I've just finished listening to a first class SACD of Fritz Reiner and the Chicago Symphony doing a spectacular, heart-rending rendition of Bartok's Concerto for Orchestra. All I can say after listening to it is that very little has changed in Bartok's corner of Europe in the eighty+ years since Bartok wrote it.
What’s the most interesting thing you learned from a book recently?
Laurence Dreyfus (in his wonderful “Wagner and the Erotic Impulse”) made me aware that Richard Wagner had a fetish for composing in silk lingerie, and he sent Nietzsche out shopping to get him new undergarments. The vision of Nietzsche browsing in the underwear store!
Why a ‘Peanuts’ Collection Has Stuck With Jeremy Denk, Concert Pianist
@jim5559 Miss Fliter is a very fine pianist Ideally suited to Chopin and I have been watching her since her days as a BBC adoptee and some lovely Wigmore Hall recitals she has given.

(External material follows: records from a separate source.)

/-- The premise of the results of all fifteen commands, met with no room to spare: four bytes, sixteen bytes. The checksum
byte is free in each, so both of its clauses are met: `k = s.ps.csum` by 0, `k ≠ s.ps.csum` by 1. -/
theorem witness_results : smallTx.canReply 4 ∧
    { State.reset with params := { Params.default with txCap := 16 } }.canReply 16 ∧ State.reset.canReply 6 ∧
    State.reset.canReply 5 ∧ State.reset.canReply (4 + min (0 : Byte).toNat State.reset.params.i2cRdCap.toNat) ∧
    State.reset.canReply (4 + min (255 : Byte).toNat State.reset.params.i2cRdCap.toNat) ∧ State.reset.ps.csum = 0 ∧
    ([] : List Byte).length = (0 : Byte).toNat ∧ (List.replicate 9 (7 : Byte)).length = (9 : Byte).toNat := by
  unfold State.canReply; decide

end Sys2Proof.Tests
end

/-! The range checks of 40_dispatcher.md R125 as propositions: one lemma per check of Machine/Operands.lean, and the table
of the commands assembled from them. -/

namespace Sys2Proof.Machine

theorem gpioPinOk_iff (pin : Byte) : gpioPinOk pin = true ↔ 2 ≤ pin.toNat ∧ pin.toNat ≤ 13 := by
  simp [gpioPinOk]

theorem channelOk_iff (ch : Byte) : channelOk ch = true ↔ ch.toNat ≤ 5 := by
  simp [channelOk]

theorem servoPinOk_iff (pin : Byte) : servoPinOk pin = true ↔ pin.toNat ∈ [2, 3, 4, 5, 6, 7, 9, 10] := by
  simp only [servoPinOk, Bool.or_eq_true, Bool.and_eq_true, decide_eq_true_eq, beq_iff_eq, List.mem_cons,
    List.not_mem_nil, or_false]
  omega

theorem counterPinOk_iff (pin : Byte) : counterPinOk pin = true ↔ pin.toNat ∈ [2, 3] := by
  simp [counterPinOk]

theorem isBit_iff (v : Byte) : isBit v = true ↔ v.toNat ≤ 1 := by
  simp only [isBit, Bool.or_eq_true, beq_iff_eq]
  bv_omega

theorem optionsOk_iff (mask opt : Byte) : optionsOk mask opt = true ↔ opt &&& ~~~mask = 0 := by
  simp [optionsOk]

/-- The masked test of R89 and R91, bit by bit: a bit of the option byte survives `& ~mask` exactly when it is set outside
the mask. -/
theorem optionsOk_iff_subset (mask opt : Byte) :
    optionsOk mask opt = true ↔ ∀ j, opt.getLsbD j = true → mask.getLsbD j = true := by
  rw [optionsOk_iff]
  constructor
  · intro h j hj
    have hlt : j < 8 := BitVec.lt_of_getLsbD hj
    have hz : (opt &&& ~~~mask).getLsbD j = false := by simp [h]
    simpa [hj, hlt] using hz
  · intro h
    refine BitVec.eq_of_getLsbD_eq fun j hlt => ?_
    cases hj : opt.getLsbD j with
    | false => simp [hj]
    | true => simp [h j hj]

/-- Settles O40: every command's row is the conjunction of the checks of its operands. -/
theorem rangeChecks : Obligations.RangeChecks := by
  intro p i
  cases i with
  | miscReset | miscGetId | miscGetTemp | analogReadAll => simp [valid]
  | gpioConfig pin opt => simp only [valid, Bool.and_eq_true, gpioPinOk_iff, optionsOk_iff_subset, and_assoc]
  | gpioRead pin => exact gpioPinOk_iff pin
  | gpioWrite pin v => simp only [valid, Bool.and_eq_true, gpioPinOk_iff, isBit_iff, and_assoc]
  | analogRead ch => exact channelOk_iff ch
  | i2cConfig sel => exact isBit_iff sel
  | i2cRead | i2cWrite => simp [valid, i2cWrCap]
  | servoConfig pin | servoSet pin => exact servoPinOk_iff pin
  | counterConfig pin opt => simp only [valid, Bool.and_eq_true, counterPinOk_iff, optionsOk_iff_subset]
  | counterRead pin => exact counterPinOk_iff pin

end Sys2Proof.Machine

/-! What one step can do, said for the invariants: `Keeps` holds of every step whatever it is, `Accumulates` is what a byte
before the last does to the parser, `Terminates` what the last byte of a frame does, and `Steps` puts them together. -/

namespace Sys2Proof

/-! ## The tables -/

/-- The default parameters meet their constraints (00_scope.md R7). -/
theorem Params.default_ok : Params.default.ok = true := by decide

theorem Cmd.nfix_le (m : Cmd) : m.nfix ≤ 3 := by
  cases m <;> decide

theorem Cmd.hasData_iff {m : Cmd} : m.hasData = true ↔ m = .i2cWrite := by
  cases m <;> simp [Cmd.hasData]

/-- No data bytes are declared unless the command takes them and its length byte is not 0 (30_encoding.md R100). -/
theorem Cmd.dataLength_eq_zero {m : Cmd} {a : Args} (h : ¬(m.hasData = true ∧ 0 < a.a2.toNat)) :
    m.dataLength a = 0 := by
  unfold Cmd.dataLength
  split
  next hd => exact Nat.eq_zero_of_not_pos fun hpos => h ⟨hd, hpos⟩
  next => rfl

/-- An argument byte stored at its index follows those before it (30_encoding.md R82). -/
theorem Args.take_set {a : Args} {i : Nat} (b : Byte) (h : i < 3) :
    (a.set i b).toList.take (i + 1) = a.toList.take i ++ [b] := by
  match i, h with
  | 0, _ | 1, _ | 2, _ => rfl

end Sys2Proof

namespace Sys2Proof.Machine

/-! ## What every event keeps -/

/-- From `s` to `t` the parameters stayed, neither ring buffer lost its invariants (10_state.md R31), and the records of
R44 only grew. -/
structure Keeps (s t : State) : Prop where
  params : t.params = s.params
  rxWf : s.params.ok = true → s.rx.wf s.params.rxCap = true → t.rx.wf t.params.rxCap = true
  txWf : s.params.ok = true → s.tx.wf s.params.txCap = true → t.tx.wf t.params.txCap = true
  wireOut : s.wireOut <+: t.wireOut
  drvLog : s.drvLog <+: t.drvLog

theorem Keeps.refl (s : State) : Keeps s s :=
  ⟨rfl, fun _ h => h, fun _ h => h, List.prefix_rfl, List.prefix_rfl⟩

theorem Keeps.trans {s t u : State} (h : Keeps s t) (g : Keeps t u) : Keeps s u where
  params := g.params.trans h.params
  rxWf := fun hp hw => g.rxWf (h.params ▸ hp) (h.rxWf hp hw)
  txWf := fun hp hw => g.txWf (h.params ▸ hp) (h.txWf hp hw)
  wireOut := h.wireOut.trans g.wireOut
  drvLog := h.drvLog.trans g.drvLog

/-- `Keeps` says nothing of the parser state. -/
theorem Keeps.withPs {s t : State} (h : Keeps s t) (x : Parser) : Keeps s (t.withPs x) :=
  ⟨h.params, h.rxWf, h.txWf, h.wireOut, h.drvLog⟩

/-- Nor of the Reset spin. -/
theorem Keeps.withSpin {s t : State} (h : Keeps s t) (n : Nat) : Keeps s (t.withSpin n) :=
  ⟨h.params, h.rxWf, h.txWf, h.wireOut, h.drvLog⟩

theorem Runs.keeps {cs : List DrvCall} {s t : State} (h : Runs cs s t) : Keeps s t :=
  ⟨h.params, h.rxWf, h.txWf, h.wireOut, h.drvLog ▸ List.prefix_append _ _⟩

theorem Emits.keeps {f : List Byte} {s t : State} (h : Emits f s t) : Keeps s t :=
  ⟨h.params, h.rxWf, h.txWf, h.wireOut, h.drvLog ▸ List.prefix_rfl⟩

/-- A Decode that pops a byte, before it decodes it: the popped ring keeps its invariants (20_memory.md R53). -/
theorem keeps_popped {s : State} {b : Byte} {r : Ring} (es : List Event) (sl : List (List Irq))
    (hr : s.rx.pop s.params.rxCap = some (b, r)) : Keeps s (((s.withSchedule es).withSlots sl).withRx r) where
  params := rfl
  rxWf := fun hp hw => (Ring.pop_some (Params.ok_iff.1 hp).1 hw hr).2.1
  txWf := fun _ hw => hw
  wireOut := List.prefix_rfl
  drvLog := List.prefix_rfl

@[simp] theorem restart_ps (s : State) : (restart s).ps = Parser.reset := rfl

@[simp] theorem restart_drvLog (s : State) : (restart s).drvLog = s.drvLog :=
  s.driver_restart_drvLog

/-- The restart's buffers are fresh, and the records stay over it (60_exceptions.md R218, log 35). -/
theorem keeps_restart (s : State) (es : List Event) : Keeps s (restart (s.withSchedule es)) where
  params := rfl
  rxWf := fun hp _ => Ring.reset_wf (powerOfTwo_pos (Params.ok_iff.1 hp).1)
  txWf := fun hp _ => Ring.reset_wf (powerOfTwo_pos (Params.ok_iff.1 hp).2.1)
  wireOut := List.prefix_rfl
  drvLog := by simp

I Love Ein Heldenleben, it has some gorgeous tunes in it as you would expect from Strauss. I love the beautiful finishing duo with the violin and French Horn, it's so tender.
As we all know Ein Heldenleben is neither easy or short .
I heard it live at last , after I played 2 years of Self -Qurantine, I was good at ,
at the Minesota Orchestra Hall .
While I was gone some rich person had gifted them 4 ancient Italian Basse’s giving
more great base they already had , Cost, somewhere over 2 million,
I was upstairs with my 400$ deer glass, most folks don’t seem to know many musicians are tuning why playing , I love to watch the tiny flip of the little finger ,
which at times is talking to the conductor . This orchestra , right now, could play with the Wiener or Berlin . But they would need Klieiber .
Diary of One Who Disappeared, by Leos Janacek. Claudio Abaddo, Berlin Phil and various vocal soloists. A DGG CD I fished off my shelf. Bought used. In a generic jewel box with no liner notes. Did I buy it at Amoeba Records in Hollywood? At Moby Disc in Sherman Oaks? Anyway, utterly lovely music. Shockingly good 3D fidelity. A DG EQ but still eminently inviting. I'm listenin' pretty via my Sony player.
Talked to my man in Berlin. Germany always has a problem because of what the nation did , To their credit EVERYTHING is thought in every German school ,
Today they lifted their face up and sent 1,000 anti-tank and 500 air missiles to Ukraine .
@jim5559 Yes my friend the ship was on it's way to St. Petersburg filled with new cars but I'm betting that's not all it was filled with. I am really fearful for the people of Ukraine as that swine Putin is mad and bad enough to do anything , and do remember he was head of the KGB and other black operations so he knows every trick in the book.
Tuning in to the zeitgeist, for about the last month I've been listening to a lot of Shostakovich, particularly the symphonies. Listening to, for example, the Eleventh Symphony, you can imagine Russian troops in action. Or you could just turn on the news.
Of the versions of Shostakovich's 11th Symphony I possess on CDs -- Nelsons, Stokowski and Barshai -- I'd recommend Barshai. It has the feeling of an invasion.
Chopin's Nocturnes. I have four versions (Ohlsson, Moravec, Arrau, Lisieki) and just ordered two more (Freire, Pires). But kinda bummed that I can't get a CD of Engerer anywhere at a reasonable price. Seems like the other one that everyone should hear. And no, I don't stream.